▶ _EXERCISE_
The response must consist of the records below, copied exactly.

▶ _Collected data entries_
◇ ◇ ◇ ◇

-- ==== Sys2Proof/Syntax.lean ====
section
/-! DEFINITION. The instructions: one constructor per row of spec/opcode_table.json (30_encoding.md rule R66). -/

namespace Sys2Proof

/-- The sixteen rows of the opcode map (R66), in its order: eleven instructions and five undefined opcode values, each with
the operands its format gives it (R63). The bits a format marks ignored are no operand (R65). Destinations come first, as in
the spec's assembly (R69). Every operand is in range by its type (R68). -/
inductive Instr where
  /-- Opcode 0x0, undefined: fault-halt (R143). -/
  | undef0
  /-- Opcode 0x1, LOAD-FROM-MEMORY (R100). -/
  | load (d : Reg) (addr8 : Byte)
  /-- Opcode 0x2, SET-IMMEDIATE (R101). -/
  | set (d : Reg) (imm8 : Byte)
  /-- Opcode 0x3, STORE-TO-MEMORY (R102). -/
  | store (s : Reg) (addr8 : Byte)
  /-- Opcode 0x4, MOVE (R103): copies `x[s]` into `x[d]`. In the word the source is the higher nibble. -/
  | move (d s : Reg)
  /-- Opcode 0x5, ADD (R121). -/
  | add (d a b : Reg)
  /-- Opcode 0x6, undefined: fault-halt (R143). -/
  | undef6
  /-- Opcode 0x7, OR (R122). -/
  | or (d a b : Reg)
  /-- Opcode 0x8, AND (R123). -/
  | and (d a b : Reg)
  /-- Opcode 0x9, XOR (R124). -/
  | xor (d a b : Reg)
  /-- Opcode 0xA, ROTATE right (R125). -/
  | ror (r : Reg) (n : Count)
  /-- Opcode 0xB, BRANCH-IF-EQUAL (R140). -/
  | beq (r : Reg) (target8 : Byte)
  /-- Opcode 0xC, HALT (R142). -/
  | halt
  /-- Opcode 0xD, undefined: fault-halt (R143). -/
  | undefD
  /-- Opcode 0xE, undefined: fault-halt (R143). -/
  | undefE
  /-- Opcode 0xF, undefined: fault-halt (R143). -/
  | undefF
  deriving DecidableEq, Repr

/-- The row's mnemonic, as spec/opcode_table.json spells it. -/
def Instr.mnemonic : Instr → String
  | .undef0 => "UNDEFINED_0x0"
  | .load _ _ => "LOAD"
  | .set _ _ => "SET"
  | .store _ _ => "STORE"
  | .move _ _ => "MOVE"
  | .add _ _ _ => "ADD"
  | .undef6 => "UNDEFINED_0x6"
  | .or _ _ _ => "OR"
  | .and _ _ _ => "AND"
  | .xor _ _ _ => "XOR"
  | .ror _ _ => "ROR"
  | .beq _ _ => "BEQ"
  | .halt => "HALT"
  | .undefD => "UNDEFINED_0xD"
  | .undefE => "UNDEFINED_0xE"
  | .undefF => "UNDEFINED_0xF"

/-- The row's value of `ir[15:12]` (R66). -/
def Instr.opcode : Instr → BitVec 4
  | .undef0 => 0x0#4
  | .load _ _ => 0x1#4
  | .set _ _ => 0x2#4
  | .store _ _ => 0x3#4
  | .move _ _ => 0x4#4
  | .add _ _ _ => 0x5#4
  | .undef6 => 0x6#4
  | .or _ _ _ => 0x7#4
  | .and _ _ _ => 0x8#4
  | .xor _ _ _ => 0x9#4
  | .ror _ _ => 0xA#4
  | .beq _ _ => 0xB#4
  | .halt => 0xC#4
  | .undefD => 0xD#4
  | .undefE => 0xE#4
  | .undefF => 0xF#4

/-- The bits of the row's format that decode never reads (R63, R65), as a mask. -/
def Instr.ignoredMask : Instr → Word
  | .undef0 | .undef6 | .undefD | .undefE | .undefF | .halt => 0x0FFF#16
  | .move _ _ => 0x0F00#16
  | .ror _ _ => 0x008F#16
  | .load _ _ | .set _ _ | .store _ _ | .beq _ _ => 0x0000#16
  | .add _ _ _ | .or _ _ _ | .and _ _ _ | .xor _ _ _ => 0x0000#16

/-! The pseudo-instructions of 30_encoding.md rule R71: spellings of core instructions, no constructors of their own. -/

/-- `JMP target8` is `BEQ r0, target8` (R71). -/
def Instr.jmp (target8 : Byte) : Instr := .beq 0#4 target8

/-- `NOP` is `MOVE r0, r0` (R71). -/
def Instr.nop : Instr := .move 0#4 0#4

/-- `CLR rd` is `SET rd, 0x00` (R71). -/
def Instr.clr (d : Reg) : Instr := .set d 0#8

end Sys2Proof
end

◇ ◇ ◇ ◇

▶ _TASK SOLUTION_
-- ==== Sys2Proof/Syntax.lean ====
section
/-! DEFINITION. The instructions: one constructor per row of spec/opcode_table.json (30_encoding.md rule R66). -/

namespace Sys2Proof

/-- The sixteen rows of the opcode map (R66), in its order: eleven instructions and five undefined opcode values, each with
the operands its format gives it (R63). The bits a format marks ignored are no operand (R65). Destinations come first, as in
the spec's assembly (R69). Every operand is in range by its type (R68). -/
inductive Instr where
  /-- Opcode 0x0, undefined: fault-halt (R143). -/
  | undef0
  /-- Opcode 0x1, LOAD-FROM-MEMORY (R100). -/
  | load (d : Reg) (addr8 : Byte)
  /-- Opcode 0x2, SET-IMMEDIATE (R101). -/
  | set (d : Reg) (imm8 : Byte)
  /-- Opcode 0x3, STORE-TO-MEMORY (R102). -/
  | store (s : Reg) (addr8 : Byte)
  /-- Opcode 0x4, MOVE (R103): copies `x[s]` into `x[d]`. In the word the source is the higher nibble. -/
  | move (d s : Reg)
  /-- Opcode 0x5, ADD (R121). -/
  | add (d a b : Reg)
  /-- Opcode 0x6, undefined: fault-halt (R143). -/
  | undef6
  /-- Opcode 0x7, OR (R122). -/
  | or (d a b : Reg)
  /-- Opcode 0x8, AND (R123). -/
  | and (d a b : Reg)
  /-- Opcode 0x9, XOR (R124). -/
  | xor (d a b : Reg)
  /-- Opcode 0xA, ROTATE right (R125). -/
  | ror (r : Reg) (n : Count)
  /-- Opcode 0xB, BRANCH-IF-EQUAL (R140). -/
  | beq (r : Reg) (target8 : Byte)
  /-- Opcode 0xC, HALT (R142). -/
  | halt
  /-- Opcode 0xD, undefined: fault-halt (R143). -/
  | undefD
  /-- Opcode 0xE, undefined: fault-halt (R143). -/
  | undefE
  /-- Opcode 0xF, undefined: fault-halt (R143). -/
  | undefF
  deriving DecidableEq, Repr

/-- The row's mnemonic, as spec/opcode_table.json spells it. -/
def Instr.mnemonic : Instr → String
  | .undef0 => "UNDEFINED_0x0"
  | .load _ _ => "LOAD"
  | .set _ _ => "SET"
  | .store _ _ => "STORE"
  | .move _ _ => "MOVE"
  | .add _ _ _ => "ADD"
  | .undef6 => "UNDEFINED_0x6"
  | .or _ _ _ => "OR"
  | .and _ _ _ => "AND"
  | .xor _ _ _ => "XOR"
  | .ror _ _ => "ROR"
  | .beq _ _ => "BEQ"
  | .halt => "HALT"
  | .undefD => "UNDEFINED_0xD"
  | .undefE => "UNDEFINED_0xE"
  | .undefF => "UNDEFINED_0xF"

/-- The row's value of `ir[15:12]` (R66). -/
def Instr.opcode : Instr → BitVec 4
  | .undef0 => 0x0#4
  | .load _ _ => 0x1#4
  | .set _ _ => 0x2#4
  | .store _ _ => 0x3#4
  | .move _ _ => 0x4#4
  | .add _ _ _ => 0x5#4
  | .undef6 => 0x6#4
  | .or _ _ _ => 0x7#4
  | .and _ _ _ => 0x8#4
  | .xor _ _ _ => 0x9#4
  | .ror _ _ => 0xA#4
  | .beq _ _ => 0xB#4
  | .halt => 0xC#4
  | .undefD => 0xD#4
  | .undefE => 0xE#4
  | .undefF => 0xF#4

/-- The bits of the row's format that decode never reads (R63, R65), as a mask. -/
def Instr.ignoredMask : Instr → Word
  | .undef0 | .undef6 | .undefD | .undefE | .undefF | .halt => 0x0FFF#16
  | .move _ _ => 0x0F00#16
  | .ror _ _ => 0x008F#16
  | .load _ _ | .set _ _ | .store _ _ | .beq _ _ => 0x0000#16
  | .add _ _ _ | .or _ _ _ | .and _ _ _ | .xor _ _ _ => 0x0000#16

/-! The pseudo-instructions of 30_encoding.md rule R71: spellings of core instructions, no constructors of their own. -/

/-- `JMP target8` is `BEQ r0, target8` (R71). -/
def Instr.jmp (target8 : Byte) : Instr := .beq 0#4 target8

/-- `NOP` is `MOVE r0, r0` (R71). -/
def Instr.nop : Instr := .move 0#4 0#4

/-- `CLR rd` is `SET rd, 0x00` (R71). -/
def Instr.clr (d : Reg) : Instr := .set d 0#8

end Sys2Proof
end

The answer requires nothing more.